REQUIRED ACTION. Among the records below, find the line that has "rest s).errBusy = s.errBusy := rfl"; from there, give the lines again exactly, and stop after the line that has "rest s).replies = s.replies := rfl".

Saved data entries:
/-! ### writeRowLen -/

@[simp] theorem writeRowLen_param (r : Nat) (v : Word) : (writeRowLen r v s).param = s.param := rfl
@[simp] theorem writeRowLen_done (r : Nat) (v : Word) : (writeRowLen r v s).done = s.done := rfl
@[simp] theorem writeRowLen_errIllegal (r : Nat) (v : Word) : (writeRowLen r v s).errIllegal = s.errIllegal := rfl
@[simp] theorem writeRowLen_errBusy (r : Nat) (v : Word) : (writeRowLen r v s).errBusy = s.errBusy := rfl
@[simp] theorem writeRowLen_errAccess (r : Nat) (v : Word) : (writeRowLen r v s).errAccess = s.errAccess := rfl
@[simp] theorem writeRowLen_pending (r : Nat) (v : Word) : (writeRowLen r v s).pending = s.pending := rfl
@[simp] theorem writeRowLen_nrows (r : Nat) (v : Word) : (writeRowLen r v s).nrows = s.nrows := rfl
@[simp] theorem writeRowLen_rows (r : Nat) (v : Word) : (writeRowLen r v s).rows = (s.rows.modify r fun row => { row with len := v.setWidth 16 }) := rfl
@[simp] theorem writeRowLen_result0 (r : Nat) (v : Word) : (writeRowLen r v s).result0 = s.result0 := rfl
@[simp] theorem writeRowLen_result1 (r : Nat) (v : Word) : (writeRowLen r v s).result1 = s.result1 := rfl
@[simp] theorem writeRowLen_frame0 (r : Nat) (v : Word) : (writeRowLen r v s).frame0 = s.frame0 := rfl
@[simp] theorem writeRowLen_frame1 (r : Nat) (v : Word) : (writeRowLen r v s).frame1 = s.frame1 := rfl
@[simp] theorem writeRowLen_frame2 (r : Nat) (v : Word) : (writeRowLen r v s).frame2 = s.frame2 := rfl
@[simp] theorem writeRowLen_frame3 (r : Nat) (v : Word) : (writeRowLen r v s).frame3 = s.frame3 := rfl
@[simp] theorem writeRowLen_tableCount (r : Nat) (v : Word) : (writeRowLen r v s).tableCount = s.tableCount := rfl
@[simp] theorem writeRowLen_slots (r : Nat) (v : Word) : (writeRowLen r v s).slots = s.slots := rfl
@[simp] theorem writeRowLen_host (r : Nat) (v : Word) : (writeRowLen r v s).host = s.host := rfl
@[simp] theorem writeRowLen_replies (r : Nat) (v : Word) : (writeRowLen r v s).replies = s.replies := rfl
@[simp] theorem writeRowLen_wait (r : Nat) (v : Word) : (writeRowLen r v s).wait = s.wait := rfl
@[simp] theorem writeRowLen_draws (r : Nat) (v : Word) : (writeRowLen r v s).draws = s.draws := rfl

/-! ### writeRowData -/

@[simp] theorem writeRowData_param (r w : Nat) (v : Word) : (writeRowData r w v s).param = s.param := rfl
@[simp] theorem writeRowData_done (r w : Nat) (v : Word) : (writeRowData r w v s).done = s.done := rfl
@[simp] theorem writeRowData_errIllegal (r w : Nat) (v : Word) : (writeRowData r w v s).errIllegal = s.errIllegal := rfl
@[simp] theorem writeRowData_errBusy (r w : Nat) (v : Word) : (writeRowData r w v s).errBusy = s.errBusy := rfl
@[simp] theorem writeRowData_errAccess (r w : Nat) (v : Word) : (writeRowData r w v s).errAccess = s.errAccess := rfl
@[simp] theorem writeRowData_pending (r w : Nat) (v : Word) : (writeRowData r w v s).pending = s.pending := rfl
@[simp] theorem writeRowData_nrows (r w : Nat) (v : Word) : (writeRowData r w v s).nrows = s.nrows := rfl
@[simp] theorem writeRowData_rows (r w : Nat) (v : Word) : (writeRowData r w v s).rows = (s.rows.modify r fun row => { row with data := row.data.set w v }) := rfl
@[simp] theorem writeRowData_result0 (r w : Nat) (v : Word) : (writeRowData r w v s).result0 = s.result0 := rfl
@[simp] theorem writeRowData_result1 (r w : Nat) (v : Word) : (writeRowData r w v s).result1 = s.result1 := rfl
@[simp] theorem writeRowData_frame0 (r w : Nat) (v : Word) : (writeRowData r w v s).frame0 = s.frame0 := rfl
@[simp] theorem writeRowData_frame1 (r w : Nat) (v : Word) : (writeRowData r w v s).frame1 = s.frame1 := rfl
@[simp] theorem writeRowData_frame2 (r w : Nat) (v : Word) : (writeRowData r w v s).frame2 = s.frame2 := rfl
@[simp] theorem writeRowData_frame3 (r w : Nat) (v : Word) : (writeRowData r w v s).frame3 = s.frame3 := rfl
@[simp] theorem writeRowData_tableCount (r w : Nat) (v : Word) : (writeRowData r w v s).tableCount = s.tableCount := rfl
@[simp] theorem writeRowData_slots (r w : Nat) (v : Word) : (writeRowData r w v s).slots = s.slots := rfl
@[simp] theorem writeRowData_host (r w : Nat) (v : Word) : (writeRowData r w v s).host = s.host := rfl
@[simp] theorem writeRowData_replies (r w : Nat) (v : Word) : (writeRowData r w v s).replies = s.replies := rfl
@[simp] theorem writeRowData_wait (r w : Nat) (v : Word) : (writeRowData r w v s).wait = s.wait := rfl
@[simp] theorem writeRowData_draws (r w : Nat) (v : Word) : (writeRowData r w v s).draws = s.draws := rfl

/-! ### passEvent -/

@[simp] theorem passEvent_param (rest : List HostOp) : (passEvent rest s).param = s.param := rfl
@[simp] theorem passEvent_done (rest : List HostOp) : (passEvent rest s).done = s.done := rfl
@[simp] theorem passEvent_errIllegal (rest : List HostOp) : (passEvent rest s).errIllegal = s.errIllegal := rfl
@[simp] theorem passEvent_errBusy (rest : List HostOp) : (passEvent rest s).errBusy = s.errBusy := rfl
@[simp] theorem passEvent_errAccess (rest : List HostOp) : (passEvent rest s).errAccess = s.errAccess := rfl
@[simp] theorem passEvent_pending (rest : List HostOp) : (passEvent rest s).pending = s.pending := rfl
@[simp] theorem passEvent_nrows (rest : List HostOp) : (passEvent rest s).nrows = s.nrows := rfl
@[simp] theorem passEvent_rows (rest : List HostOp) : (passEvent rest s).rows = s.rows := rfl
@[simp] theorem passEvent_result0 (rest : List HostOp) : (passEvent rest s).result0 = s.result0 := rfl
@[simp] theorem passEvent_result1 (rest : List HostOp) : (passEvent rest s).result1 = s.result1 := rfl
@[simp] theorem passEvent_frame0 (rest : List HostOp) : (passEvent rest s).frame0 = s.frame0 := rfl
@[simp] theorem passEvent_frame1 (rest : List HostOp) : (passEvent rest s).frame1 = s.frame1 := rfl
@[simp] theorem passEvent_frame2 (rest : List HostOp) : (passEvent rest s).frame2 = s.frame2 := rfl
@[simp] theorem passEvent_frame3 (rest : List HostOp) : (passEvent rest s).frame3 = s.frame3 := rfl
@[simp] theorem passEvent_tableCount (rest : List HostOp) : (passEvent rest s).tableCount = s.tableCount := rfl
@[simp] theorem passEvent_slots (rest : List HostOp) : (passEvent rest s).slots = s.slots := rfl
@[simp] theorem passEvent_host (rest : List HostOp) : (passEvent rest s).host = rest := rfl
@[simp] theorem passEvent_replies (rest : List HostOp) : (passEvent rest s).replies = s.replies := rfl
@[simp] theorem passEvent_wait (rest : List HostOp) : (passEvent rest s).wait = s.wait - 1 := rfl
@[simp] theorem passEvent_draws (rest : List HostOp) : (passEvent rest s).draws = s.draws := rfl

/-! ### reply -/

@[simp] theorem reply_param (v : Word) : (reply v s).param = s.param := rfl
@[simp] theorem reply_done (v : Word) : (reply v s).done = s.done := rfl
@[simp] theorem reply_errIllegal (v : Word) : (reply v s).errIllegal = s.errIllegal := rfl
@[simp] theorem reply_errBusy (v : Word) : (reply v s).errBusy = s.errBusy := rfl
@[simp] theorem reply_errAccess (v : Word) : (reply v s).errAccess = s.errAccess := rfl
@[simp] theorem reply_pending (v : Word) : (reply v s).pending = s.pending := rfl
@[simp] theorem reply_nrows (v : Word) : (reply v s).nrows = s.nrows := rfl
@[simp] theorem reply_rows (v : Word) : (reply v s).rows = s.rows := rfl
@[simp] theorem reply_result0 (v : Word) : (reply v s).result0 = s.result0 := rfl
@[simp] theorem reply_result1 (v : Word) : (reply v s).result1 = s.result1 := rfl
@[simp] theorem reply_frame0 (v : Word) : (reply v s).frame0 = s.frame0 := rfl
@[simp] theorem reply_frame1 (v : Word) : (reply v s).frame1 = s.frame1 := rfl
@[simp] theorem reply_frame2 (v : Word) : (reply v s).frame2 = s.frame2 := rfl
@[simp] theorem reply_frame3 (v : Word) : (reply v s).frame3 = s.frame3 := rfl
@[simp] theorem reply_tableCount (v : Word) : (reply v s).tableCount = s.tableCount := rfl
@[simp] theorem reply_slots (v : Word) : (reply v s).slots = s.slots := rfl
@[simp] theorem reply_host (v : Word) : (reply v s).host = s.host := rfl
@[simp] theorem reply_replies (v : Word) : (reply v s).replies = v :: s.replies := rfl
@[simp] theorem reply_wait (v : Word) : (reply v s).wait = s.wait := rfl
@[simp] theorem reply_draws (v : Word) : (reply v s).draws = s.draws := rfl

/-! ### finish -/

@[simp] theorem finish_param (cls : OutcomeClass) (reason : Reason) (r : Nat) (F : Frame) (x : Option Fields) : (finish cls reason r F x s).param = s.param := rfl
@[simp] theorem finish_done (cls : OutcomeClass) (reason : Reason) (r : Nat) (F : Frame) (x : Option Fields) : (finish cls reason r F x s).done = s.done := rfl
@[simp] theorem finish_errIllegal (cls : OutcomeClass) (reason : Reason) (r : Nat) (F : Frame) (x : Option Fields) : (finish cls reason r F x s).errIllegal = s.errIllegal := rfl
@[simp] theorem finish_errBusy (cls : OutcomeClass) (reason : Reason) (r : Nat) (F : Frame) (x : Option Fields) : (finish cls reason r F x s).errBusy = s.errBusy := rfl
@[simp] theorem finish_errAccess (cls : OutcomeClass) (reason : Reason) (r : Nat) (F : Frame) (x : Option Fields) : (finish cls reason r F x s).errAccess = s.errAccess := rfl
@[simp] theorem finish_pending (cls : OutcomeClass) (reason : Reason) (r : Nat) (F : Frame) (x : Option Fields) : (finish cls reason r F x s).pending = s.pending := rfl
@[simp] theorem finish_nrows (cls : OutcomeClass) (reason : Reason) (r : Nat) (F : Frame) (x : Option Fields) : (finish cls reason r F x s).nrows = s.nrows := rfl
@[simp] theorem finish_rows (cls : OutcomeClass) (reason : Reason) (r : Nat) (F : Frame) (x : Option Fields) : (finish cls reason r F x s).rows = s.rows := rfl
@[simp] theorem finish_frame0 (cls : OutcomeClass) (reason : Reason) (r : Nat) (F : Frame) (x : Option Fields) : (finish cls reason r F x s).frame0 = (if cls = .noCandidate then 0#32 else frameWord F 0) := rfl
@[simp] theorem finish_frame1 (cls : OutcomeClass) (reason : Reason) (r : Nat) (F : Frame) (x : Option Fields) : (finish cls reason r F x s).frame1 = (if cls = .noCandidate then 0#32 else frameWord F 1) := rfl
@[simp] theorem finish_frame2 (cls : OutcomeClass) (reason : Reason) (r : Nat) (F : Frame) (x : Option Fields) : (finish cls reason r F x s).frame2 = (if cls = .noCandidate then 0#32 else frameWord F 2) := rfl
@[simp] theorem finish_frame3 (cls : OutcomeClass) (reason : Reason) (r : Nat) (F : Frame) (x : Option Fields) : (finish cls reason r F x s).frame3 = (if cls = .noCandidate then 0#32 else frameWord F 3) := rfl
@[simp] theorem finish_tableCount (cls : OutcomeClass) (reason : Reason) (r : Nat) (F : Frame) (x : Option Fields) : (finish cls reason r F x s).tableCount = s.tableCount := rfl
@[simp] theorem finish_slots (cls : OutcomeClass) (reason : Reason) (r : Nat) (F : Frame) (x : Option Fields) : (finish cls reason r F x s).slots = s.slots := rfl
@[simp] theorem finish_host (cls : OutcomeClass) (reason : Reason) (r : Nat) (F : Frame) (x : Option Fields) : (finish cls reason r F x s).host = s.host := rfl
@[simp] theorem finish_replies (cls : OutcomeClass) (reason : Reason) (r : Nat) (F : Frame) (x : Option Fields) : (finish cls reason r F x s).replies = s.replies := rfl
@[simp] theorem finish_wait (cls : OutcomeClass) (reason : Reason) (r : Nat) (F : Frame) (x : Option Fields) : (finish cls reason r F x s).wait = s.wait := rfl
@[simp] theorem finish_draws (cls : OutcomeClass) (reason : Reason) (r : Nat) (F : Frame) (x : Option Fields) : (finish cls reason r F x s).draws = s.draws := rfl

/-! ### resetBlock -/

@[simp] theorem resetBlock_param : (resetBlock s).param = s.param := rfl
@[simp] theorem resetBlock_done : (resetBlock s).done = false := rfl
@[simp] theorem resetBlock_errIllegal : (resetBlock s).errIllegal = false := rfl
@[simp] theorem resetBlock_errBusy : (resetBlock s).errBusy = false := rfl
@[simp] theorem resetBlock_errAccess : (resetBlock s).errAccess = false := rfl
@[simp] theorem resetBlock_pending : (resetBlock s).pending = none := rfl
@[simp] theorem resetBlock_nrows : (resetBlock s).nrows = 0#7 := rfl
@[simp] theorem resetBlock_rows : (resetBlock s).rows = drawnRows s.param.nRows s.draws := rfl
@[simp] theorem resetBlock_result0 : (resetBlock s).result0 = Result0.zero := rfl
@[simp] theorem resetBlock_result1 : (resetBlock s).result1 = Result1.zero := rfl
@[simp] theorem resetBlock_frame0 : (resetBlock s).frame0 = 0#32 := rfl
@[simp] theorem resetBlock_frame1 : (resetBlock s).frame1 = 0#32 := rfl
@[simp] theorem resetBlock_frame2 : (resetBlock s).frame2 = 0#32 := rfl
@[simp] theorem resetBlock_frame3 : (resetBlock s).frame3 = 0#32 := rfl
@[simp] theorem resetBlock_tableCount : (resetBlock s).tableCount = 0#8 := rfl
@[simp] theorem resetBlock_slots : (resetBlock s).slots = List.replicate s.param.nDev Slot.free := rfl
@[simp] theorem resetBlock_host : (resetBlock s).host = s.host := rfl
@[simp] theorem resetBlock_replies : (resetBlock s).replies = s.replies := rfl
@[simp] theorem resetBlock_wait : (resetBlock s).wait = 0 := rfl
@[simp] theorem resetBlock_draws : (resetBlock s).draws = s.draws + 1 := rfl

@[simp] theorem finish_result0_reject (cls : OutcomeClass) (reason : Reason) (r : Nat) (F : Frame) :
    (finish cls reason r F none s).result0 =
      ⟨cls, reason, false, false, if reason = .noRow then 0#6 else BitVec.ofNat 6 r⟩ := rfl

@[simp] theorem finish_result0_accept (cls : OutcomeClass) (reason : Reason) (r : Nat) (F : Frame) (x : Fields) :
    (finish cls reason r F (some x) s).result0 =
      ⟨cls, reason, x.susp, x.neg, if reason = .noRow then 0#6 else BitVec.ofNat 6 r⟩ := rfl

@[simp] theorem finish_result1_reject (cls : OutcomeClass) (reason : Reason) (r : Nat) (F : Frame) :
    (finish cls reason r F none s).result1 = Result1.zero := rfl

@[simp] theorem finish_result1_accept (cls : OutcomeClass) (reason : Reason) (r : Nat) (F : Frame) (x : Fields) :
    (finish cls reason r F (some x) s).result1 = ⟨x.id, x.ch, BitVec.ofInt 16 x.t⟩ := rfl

SOLUTION TO THIS EXERCISE.
@[simp] theorem passEvent_errBusy (rest : List HostOp) : (passEvent rest s).errBusy = s.errBusy := rfl
@[simp] theorem passEvent_errAccess (rest : List HostOp) : (passEvent rest s).errAccess = s.errAccess := rfl
@[simp] theorem passEvent_pending (rest : List HostOp) : (passEvent rest s).pending = s.pending := rfl
@[simp] theorem passEvent_nrows (rest : List HostOp) : (passEvent rest s).nrows = s.nrows := rfl
@[simp] theorem passEvent_rows (rest : List HostOp) : (passEvent rest s).rows = s.rows := rfl
@[simp] theorem passEvent_result0 (rest : List HostOp) : (passEvent rest s).result0 = s.result0 := rfl
@[simp] theorem passEvent_result1 (rest : List HostOp) : (passEvent rest s).result1 = s.result1 := rfl
@[simp] theorem passEvent_frame0 (rest : List HostOp) : (passEvent rest s).frame0 = s.frame0 := rfl
@[simp] theorem passEvent_frame1 (rest : List HostOp) : (passEvent rest s).frame1 = s.frame1 := rfl
@[simp] theorem passEvent_frame2 (rest : List HostOp) : (passEvent rest s).frame2 = s.frame2 := rfl
@[simp] theorem passEvent_frame3 (rest : List HostOp) : (passEvent rest s).frame3 = s.frame3 := rfl
@[simp] theorem passEvent_tableCount (rest : List HostOp) : (passEvent rest s).tableCount = s.tableCount := rfl
@[simp] theorem passEvent_slots (rest : List HostOp) : (passEvent rest s).slots = s.slots := rfl
@[simp] theorem passEvent_host (rest : List HostOp) : (passEvent rest s).host = rest := rfl
@[simp] theorem passEvent_replies (rest : List HostOp) : (passEvent rest s).replies = s.replies := rfl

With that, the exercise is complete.